For Senior Committeeman, Bruce Pelz has been actively campaigning for the post, and Dave Fox, the incumbent, has been more quietly letting it be known that he'd like to serve another term. The candidates are about equally matched in most respects as to their qualifications, so I don't think it really matters which is elected; either will do an excellent job. However, since Bruce has so many other irons in the fire, and holding this office is Dave's only activity in Fandom, I've decided to back Dave's bid for re-election.
For Junior Committeeman, we have three active candidates: Dian Pelz, Lin Johnstone, and Dwain Kaiser. All are able people, but I think the two girls have it over Dwain, principally on the point of attendance -- Dian & Lin attend the club almost every week, and would almost always be available to serve as welcomer, whereas Dwain isn't able to get to the club quite as often. Also, the club welcomer should have the best public-relations appearance available, and, as Dian has been pointing out, both of the girls have it over their male opponent. Between Dian and Lin, then, it's pretty much of a tossup a gain. Actually, I guess Dian might be the better qualified as to personality, since she is more outgoing than Lin. However, things are about equal here, and, as in the Senior Committeeman case, the Pelz candidate is active in so many other aspects of Fandom, while the opponent has almost no "official" activities in Fandom at all. Let's let Lin have her chance at a LASFS office.

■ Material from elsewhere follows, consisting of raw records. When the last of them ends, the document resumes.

-- ==== Sys2Proof/Tests/Slice0.lean ====
section
/-! SUPPORT. Tests. The expected results are the spec's: the document's literals V1 to V7 and the tables of
95_test_vectors.md, and words written out by hand from 30_encoding.md. Then, for every obligation with hypotheses, a
concrete witness that meets them. -/

open Sys2Proof Sys2Proof.Machine

namespace Sys2Proof.Tests

/-- A small state: four words, the host's events, nothing else. -/
def st (a b c d : Word) (evs : List HostEvent := []) : State :=
  { regs := ⟨a, b, c, d⟩, receiving := none, inbound := evs, outbound := [], responses := [], resets := 0 }

/-- The state after `SEED 42` (95_test_vectors.md P1). -/
def s42 : State := st 0x1F123BB5 0x159A55E5 0x075BCD15 0x0000002A

/-- The registers and the queued response of an outcome. -/
def shown (o : Host.Outcome State Fault Refusal) : Option (List Word × List Word) :=
  (nextOf o).map fun t => (t.regs.words, t.outbound)

/-! ## Well-formedness -/

/-- An ill-formed term: a header cannot announce 256 payload words (R60). -/
theorem test_wellFormed_refuses_long_ldst : Instr.wellFormed (.ldst (List.replicate 256 0)) = false := by decide +kernel
theorem test_wellFormed_accepts_longest_ldst : Instr.wellFormed (.ldst (List.replicate 255 0)) = true := by decide +kernel

/-! ## Decoding: words written out from R61 and R64 (rsv, len, op) -/

theorem test_decode_seed : decode [0b0000000000000000_00000001_00000001#32, 42] = .ok (.seed 42, []) := by decide
theorem test_decode_ldst :
    decode [0b0000000000000000_00000100_00000010#32, 1, 2, 3, 4] = .ok (.ldst [1, 2, 3, 4], []) := by decide
theorem test_decode_ldst_short : decode [0b0000000000000000_00000000_00000010#32, 7] = .ok (.ldst [], [7]) := by decide
theorem test_decode_next : decode [0b0000000000000000_00000000_00000011#32] = .ok (.next, []) := by decide
theorem test_decode_min : decode [0b0000000000000000_00000000_00000100#32] = .ok (.min, []) := by decide
theorem test_decode_max : decode [0b0000000000000000_00000000_00000101#32] = .ok (.max, []) := by decide
theorem test_decode_randint : decode [0b0000000000000000_00000001_00000110#32, 99] = .ok (.randint 99, []) := by decide
theorem test_decode_rand : decode [0b0000000000000000_00000000_00000111#32] = .ok (.rand, []) := by decide
theorem test_decode_state : decode [0b0000000000000000_00000000_00001000#32] = .ok (.state, []) := by decide

/-- 95_test_vectors.md 2.7: one header for each of the tests of R65, and the two words R66 names. -/
theorem test_decode_rejects :
    ([[0x00010003], [0x00010302, 7, 7, 7], [0x80000003], [0x00000000], [0x00000009], [0x000000FF], [0x00000001],
      [0x00000201, 1, 2], [0x00000103, 0xDEADBEEF], [0x00000006], [0x00000408, 1, 2, 3, 4], [0x00000101]]).map decode =
    [.error .reservedNotZero, .error .reservedNotZero, .error .reservedNotZero, .error .unassignedOpcode,
      .error .unassignedOpcode, .error .unassignedOpcode, .error .wrongLength, .error .wrongLength,
      .error .wrongLength, .error .wrongLength, .error .wrongLength, .error .incomplete] := by decide

/-- R64: the rows' masks and match values do not overlap. -/
theorem test_opcodeTable_rows_disjoint :
    opcodeTable.Pairwise (fun r q => r.value &&& q.mask ≠ q.value ∧ q.value &&& r.mask ≠ r.value) := by decide

theorem test_opcodeRow_ldst : (opcodeRow 0x00000302).map (·.mnemonic) = some "LDST" := by decide

/-- The host's numbering: word k of an instruction is bits 32k+31 .. 32k. -/
theorem test_decodeTableWord_seed : decodeTableWord 64 0x0000002A00000101 = some (.seed 42) := by decide
/-- Bits above `nbits` are 0: the LDST header alone, its four operand words zero. -/
theorem test_decodeTableWord_ldst : decodeTableWord 32 0xFFFFFFFF00000402 = some (.ldst [0, 0, 0, 0]) := by decide
theorem test_decodeTableWord_illegal : decodeTableWord 32 0x00000009 = none := by decide

/-! ## The datapath and the derived values -/

/-- 95_test_vectors.md 2.1, the rows that tell shift directions, truncation and logical from arithmetic shifts apart. -/
theorem test_datapath_rows :
    datapath 0x00000001 0x00000000 = 0x00000809 ∧ datapath 0x80000000 0x00000000 = 0x80800000 ∧
    datapath 0x00000000 0x80000000 = 0x80001000 ∧ datapath 0x00200000 0x00000000 = 0x00202000 ∧
    datapath 0x00100000 0x00000000 = 0x80901000 ∧ datapath 0x00000000 0x00080000 = 0x00080001 ∧
    datapath 0xFFFFFFFF 0xFFFFFFFF = 0xFFFFE7F8 ∧ datapath 0x12345678 0x9ABCDEF0 = 0x2A8BDC49 := by decide

/-- 2.2: the inverse step maps the state after back to the state before. -/
theorem test_unstep : RegFile.unstep ⟨0x00000002, 0x00000003, 0x00000004, 0x0000080D⟩ = ⟨1, 2, 3, 4⟩ := by decide

/-- R21. -/
theorem test_view : RegFile.view ⟨1, 2, 3, 4⟩ = 0x00000004000000030000000200000001 := by decide

/-- 2.5, N = 8E415C0C. -/
theorem test_boundedDraw_rows :
    boundedDraw 0x8E415C0C 0 = 0 ∧ boundedDraw 0x8E415C0C 99 = 76 ∧ boundedDraw 0x8E415C0C 100 = 98 ∧
    boundedDraw 0x8E415C0C 0x7FFFFFFF = 0x0E415C0C ∧ boundedDraw 0x8E415C0C 0x8E415C0B = 0 ∧
    boundedDraw 0x8E415C0C 0xFFFFFFFF = 0x8E415C0C := by decide

/-- 2.6. -/
theorem test_f64OfRatio_rows :
    f64OfRatio 0x00000000 = 0x0000000000000000 ∧ f64OfRatio 0x00000001 = 0x3DF0000000000000 ∧
    f64OfRatio 0x00000003 = 0x3E08000000000000 ∧ f64OfRatio 0x7FFFFFFF = 0x3FDFFFFFFFC00000 ∧
    f64OfRatio 0x80000000 = 0x3FE0000000000000 ∧ f64OfRatio 0xFFFFFFFF = 0x3FEFFFFFFFE00000 := by decide

/-! ## The commands -/

/-- P1, first command. -/
theorem test_seed :
    shown (exec (.seed 42) (st 9 9 9 9)) = some ([0x1F123BB5, 0x159A55E5, 0x075BCD15, 0x0000002A], [0]) := by decide
/-- 2.4. -/
theorem test_ldst : shown (exec (.ldst [1, 2, 3, 4]) (st 9 9 9 9)) = some ([1, 2, 3, 4], [0]) := by decide
/-- 2.4. -/
theorem test_ldst_five_words : shown (exec (.ldst [5, 6, 7, 8, 9]) (st 1 2 3 4)) = some ([1, 2, 3, 4], [1]) := by decide
/-- V1, and the state of P1. -/
theorem test_next_V1 :
    shown (exec .next s42) = some ([0x159A55E5, 0x075BCD15, 0x0000002A, 2386648076], [0x00000100, 2386648076]) := by
  decide
/-- V2. -/
theorem test_next_V2 : shown (exec .next (st 0x159A55E5 0x075BCD15 0x0000002A 2386648076)) =
    some ([0x075BCD15, 0x0000002A, 2386648076, 1236469084], [0x00000100, 1236469084]) := by decide
/-- V7. -/
theorem test_min : shown (exec .min (st 1 2 3 4)) = some ([1, 2, 3, 4], [0x00000100, 0]) := by decide
/-- V7. -/
theorem test_max : shown (exec .max (st 1 2 3 4)) = some ([1, 2, 3, 4], [0x00000100, 0xFFFFFFFF]) := by decide
/-- V5. -/
theorem test_randint_V5 : shown (exec (.randint 99) s42) =
    some ([0x159A55E5, 0x075BCD15, 0x0000002A, 0x8E415C0C], [0x00000100, 76]) := by decide
/-- V6. -/
theorem test_randint_V6 :
    (shown (exec (.randint 99) (st 0x159A55E5 0x075BCD15 0x0000002A 2386648076))).map (·.2) =
      some [0x00000100, 84] := by decide
/-- P6. -/
theorem test_rand : shown (exec .rand s42) =
    some ([0x159A55E5, 0x075BCD15, 0x0000002A, 0x8E415C0C], [0x00000200, 0x81800000, 0x3FE1C82B]) := by decide
/-- P7. -/
theorem test_rand_zero : shown (exec .rand (st 0 0 0 0)) = some ([0, 0, 0, 0], [0x00000200, 0, 0]) := by decide
/-- R126. -/
theorem test_state : shown (exec .state s42) =
    some ([0x1F123BB5, 0x159A55E5, 0x075BCD15, 0x0000002A],
      [0x00000400, 0x1F123BB5, 0x159A55E5, 0x075BCD15, 0x0000002A]) := by decide

/-! ## A step -/

/-- P4: a NEXT with `len` 1 is rejected, its payload word discarded, the next word stays on the stream. -/
theorem test_step_illegal :
    (nextOf (step (st 1 2 3 4 [.word 0x00000103, .word 0xDEADBEEF, .word 8]))).map
      (fun t => (t.regs.words, t.outbound, t.inbound)) = some ([1, 2, 3, 4], [2], [.word 8]) := by decide
/-- R67: the words of a command that is not complete wait. -/
theorem test_step_partial :
    (nextOf (step (st 1 2 3 4 [.word 0x00000402, .word 5]))).map (fun t => (t.regs.words, t.outbound, t.receiving)) =
      some ([1, 2, 3, 4], [], some ⟨0x00000402, [5]⟩) := by decide
/-- R73: an accepted response word moves to the response stream. -/
theorem test_step_accept :
    (nextOf (step { st 1 2 3 4 [.accept, .word 4] with outbound := [0x00000100, 7] })).map
      (fun t => (t.outbound, t.responses)) = some ([7, 0x00000100, 0], [0x00000100]) := by decide
/-- R170, R177: what was sent stays, the rest and the partial command are gone. -/
theorem test_step_reset :
    (nextOf (step { st 1 2 3 4 [.word 0x00000101, .accept, .reset, .word 3] with outbound := [0x00000100, 7] })).map
      (fun t => (t.receiving, t.outbound, t.responses, t.inbound)) =
      some (none, [], [0x00000100], [.word 3]) := by decide
/-- Every row of the opcode table runs as the first instruction after reset: R173, even one that reads the registers. -/
theorem test_first_after_reset :
    [0x00000101, 0x00000002, 0x00000402, 0x00000003, 0x00000004, 0x00000005, 0x00000106, 0x00000007, 0x00000008].all
      (fun w => (nextOf (step (State.reset.withFetchWord 32 w))).isSome) = true := by decide
theorem test_max_after_reset :
    (nextOf (step (State.reset.withFetchWord 32 0x00000005))).map (·.outbound) = some [0x00000100, 0xFFFFFFFF] := by
  decide

/-! ## The assembler (R71, R72) -/

/-- P4's first lines. -/
theorem test_assemble_commands :
    assemble "LDST 1, 2, 3, 4          ; OK\nSTATE\n.word 0x00000103, 0xDEADBEEF\nLDST 9, 9, 9" =
      some [0x402, 1, 2, 3, 4, 8, 0x103, 0xDEADBEEF, 0x302, 9, 9, 9] := by decide
theorem test_assemble_other_names :
    assemble "NEW 42\nDRAW\nCALL\nNEWSTATE 1,2,3,4" = some [0x101, 42, 3, 3, 0x402, 1, 2, 3, 4] := by decide
/-- The model's choice (notes/assumptions/16.md): `.word` without a numeral is no statement. -/
theorem test_assemble_bare_word : assemble ".word" = none := by decide
/-- A numeral outside [0, 2^32 - 1] is no operand. -/
theorem test_assemble_out_of_range : assemble "SEED 4294967296" = none := by decide

/-! ## Witnesses: concrete values that meet the hypotheses of the obligation named -/

theorem witness_LdstReplacesStateOrRejects :
    ([] : List Word).length ≠ 4 ∧ ([9, 9, 9] : List Word).length ≠ 4 ∧ ([5, 6, 7, 8, 9] : List Word).length ≠ 4 := by
  decide

theorem witness_DecodeOfEncodeIsIdentity : Instr.wellFormed (.ldst (List.replicate 255 0xFFFFFFFF)) = true := by
  decide +kernel

theorem witness_DecodedWordsAreTheEncoding : decode [0x00000101, 42, 7] = .ok (.seed 42, [7]) := by decide

/-- The conditions of `DecodeFollowsTestOrder` on a header and the number of its payload words. -/
def fields (h : Word) : Nat × Nat × Nat := (h.toNat % 256, h.toNat / 256 % 256, h.toNat / 65536)

/-- A header for each clause, at the edges of its range: (op, len, rsv). -/
theorem witness_DecodeFollowsTestOrder :
    fields 0x00010003 = (3, 0, 1) ∧ fields 0xFFFF0302 = (2, 3, 65535) ∧
    fields 0x00000000 = (0, 0, 0) ∧ fields 0x00000009 = (9, 0, 0) ∧ fields 0x000000FF = (255, 0, 0) ∧
    fields 0x00000002 = (2, 0, 0) ∧ fields 0x0000FF02 = (2, 255, 0) ∧ fields 0x00000402 = (2, 4, 0) ∧
    fields 0x00000001 = (1, 0, 0) ∧ fields 0x00000201 = (1, 2, 0) ∧ fields 0x00000006 = (6, 0, 0) ∧
    fields 0x00000206 = (6, 2, 0) ∧ fields 0x00000103 = (3, 1, 0) ∧ fields 0x0000FF08 = (8, 255, 0) ∧
    fields 0x00000101 = (1, 1, 0) ∧ fields 0x00000106 = (6, 1, 0) ∧ fields 0x00000003 = (3, 0, 0) ∧
    fields 0x00000004 = (4, 0, 0) ∧ fields 0x00000005 = (5, 0, 0) ∧ fields 0x00000007 = (7, 0, 0) ∧
    fields 0x00000008 = (8, 0, 0) := by decide

theorem witness_HeaderSelectsTableRow :
    (⟨0x00000302, [9, 9, 9]⟩ : Command).payload.length = payloadLen 0x00000302 ∧
    (0x00000302 : Word) &&& 0xFFFF00FF = 0x00000002 := by decide

/-- Both shapes of the receive buffer: empty, and holding the header and one payload word of an LDST. -/
theorem witness_StepRunsDecodedCommand :
    (([0x00000106, 99] : List Word) ≠ [] ∧
      (st 1 2 3 4 [.word 0x00000106, .word 99, .word 8]).inbound =
        ([0x00000106, 99] : List Word).map .word ++ [.word 8] ∧
      decode ((st 1 2 3 4 [.word 0x00000106, .word 99, .word 8]).receivedWords ++ [0x00000106, 99]) =
        .ok (.randint 99, [])) ∧
    decode ({ st 1 2 3 4 [.word 6, .word 7, .word 8] with receiving := some ⟨0x00000402, [5]⟩ }.receivedWords ++
      [6, 7, 8]) = .ok (.ldst [5, 6, 7, 8], []) := by decide

/-- Whether these words, the received ones followed by at least one more, are a whole command, and the rest of them stand
at the front of the stream: the hypotheses the step statements about one whole command share. -/
def sends (s : State) (h : Word) (payload ws : List Word) (evs : List HostEvent) : Bool :=
  payload.length = (fields h).2.1 && ws ≠ [] && s.receivedWords ++ ws = h :: payload && s.inbound = ws.map .word ++ evs

/-- A small state whose receive buffer holds a header and some payload words. -/
def half (h : Word) (payload : List Word) (evs : List HostEvent) : State :=
  { st 1 2 3 4 evs with receiving := some ⟨h, payload⟩ }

For Secretary, Sally Crayne and Jack Newkom are competing. Here again, I think both are about equally qualified. (Actually, I don't really know how either is at hitting the right balance of interesting writing and getting the information correct.) I like Sally's writing in Apa L better than Jack's, and Sally's attendance is a bit better than Jack's, so I think I'll support Sally.
For Treasurer, Chuck Crayne is running almost unopposed, except for Earl Thompson's all-inclusive candidacy. Chuck has done a good job in filling out Bill Ellern's term, and he deserves a full term of his own. Chuck for Treasurer again, then.

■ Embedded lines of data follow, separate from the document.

/-- The instructions that can change the chip's array: WRITE, the erases, and the lone frames of the page
program and the erases. -/
def changesArray : Instr → Bool
  | .write _ _ _ _ _ | .erase4k _ _ _ | .erase32k _ _ _ | .erase64k _ _ _ | .eraseChip | .pp _ _ | .se _
  | .be32 _ | .be64 _ | .ce => true
  | .wren | .wrdi | .rdp | .dpd | .rdid | .ruid | .fread _ _ | .rdsr1 | .rdsr2 | .rdsr3 | .wrsr1 _
  | .wrsr2 _ | .wrsr3 _ | .poll _ | .init | .initNoid _ | .enterPd | .exitPd | .read _ _ _ _
  | .isEmpty _ _ _ _ | .rdSr1 | .rdSr2 | .rdSr3 | .wrSr1 _ | .wrSr2 _ | .wrSr3 _ | .writeEnable
  | .writeDisable | .waitBusy _ | .rdJedec | .rdUid | .pageToSector _ | .pageToBlock _ | .sectorToBlock _
  | .sectorToPage _ | .blockToPage _ | .blockToSector _ | .idManufacturer _ | .idModel _
  | .idBlockcount _ => false

/-! ### Invariants -/

/-- The geometry registers hold the constants and the derived counts of R23, and the block count is one the
registers can hold. -/
def GeometryHolds (s : State) : Prop :=
  s.pageSize.toNat = 256 ∧ s.sectorSize.toNat = 4096 ∧ s.blockSize.toNat = 65536 ∧
    1 ≤ s.blockCount.toNat ∧ s.blockCount.toNat ≤ 65535 ∧
    s.sectorCount.toNat = s.blockCount.toNat * (s.blockSize.toNat / s.sectorSize.toNat) ∧
    s.pageCount.toNat = s.sectorCount.toNat * s.sectorSize.toNat / s.pageSize.toNat ∧
    s.totalSize.toNat = s.sectorCount.toNat * s.sectorSize.toNat

/-- The power mode and the nesting counter agree (R30, R197). -/
def PowerHolds (s : State) : Prop := s.powerMode = .deepPowerDown ↔ 0 < s.pdCount.toNat

/-- The block's invariant: geometry where initialized (R23), power-down (R30), SEQ idle (R31). -/
def BlockInv (s : State) : Prop :=
  (s.initialized = true → GeometryHolds s) ∧ PowerHolds s ∧ s.seq = .idle

/-- The invariant of a fitted reference device between frames (R72): its array is in canonical form and no
frame is open. -/
def DeviceInv (s : State) : Prop :=
  ∀ d, s.env.device = some d → Memory.wf d.mem = true ∧ d.txSeen = [] ∧ d.rxSeen = 0

end Sys2Proof.Safety
end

So it's Director - Fred Hollander; Senior Committeeman - Dave Fox; Junior Committeeman - Lin Johnstone (or Joyce McDaniel); Secretary - Sally Crayne; Treasurer - Chuck Crayne. I reserve the right to change my mind, of course, depending on the final list of candidates by voting time; if Al Lewis, or Don Fitch, or John Trimble should appear to run for an office, that would be something else again. But, since this is extremely unlikely to occur, I ask you to seriously consider the above recommendations for club office for the next six months.
-- BEING COMMENTS ON LAST WEEK'S DISTRIBUTION
Dan Alderson -- You, sir, either have gone completely off your rocker, or you have Jack Harness locked up in your attic. And I'm not sure I want to know which it is. If you had more press releases and less move orders, your flood of material might be worth reading. I think the dead silence that's resulted whenever anyone suggests getting up a Diplomacy game in Apa L is a good indication of how much interest there is here for all this. It's a waste of paper, really. Why do you persist in running it all through Apa L? We don't need our page count boosted this badly.
Tom Digby -- The Gregor-Arnold AAA Ace Interplanetary Decontamination Service stories were by Robert Sheckley, and appeared in several zines around the mid-50's. some of them are in various of his short story collections, while others have never been reprinted. I liked 'em; they were about the last genuinely funny stories that Sheckley wrote before turning ultra-sophisticatedly witty. AAA Ace, the Hokas, Manning Draco, Lancelot Biggs, Galloway Gallagher -- I miss the old humor series that used to be standard in the prozines. I don't exactly place your story about the psychoanalyst and the pills that project people into parallel worlds. I can think of a few that are vaguely the same -- Heinlein's "Elsewhen", Phillips' "The Yellow Pill", Bester's "Disappearing Act", and so on -- but none of them seem to fit your description exactly. Do you have any idea of about where or when it appeared?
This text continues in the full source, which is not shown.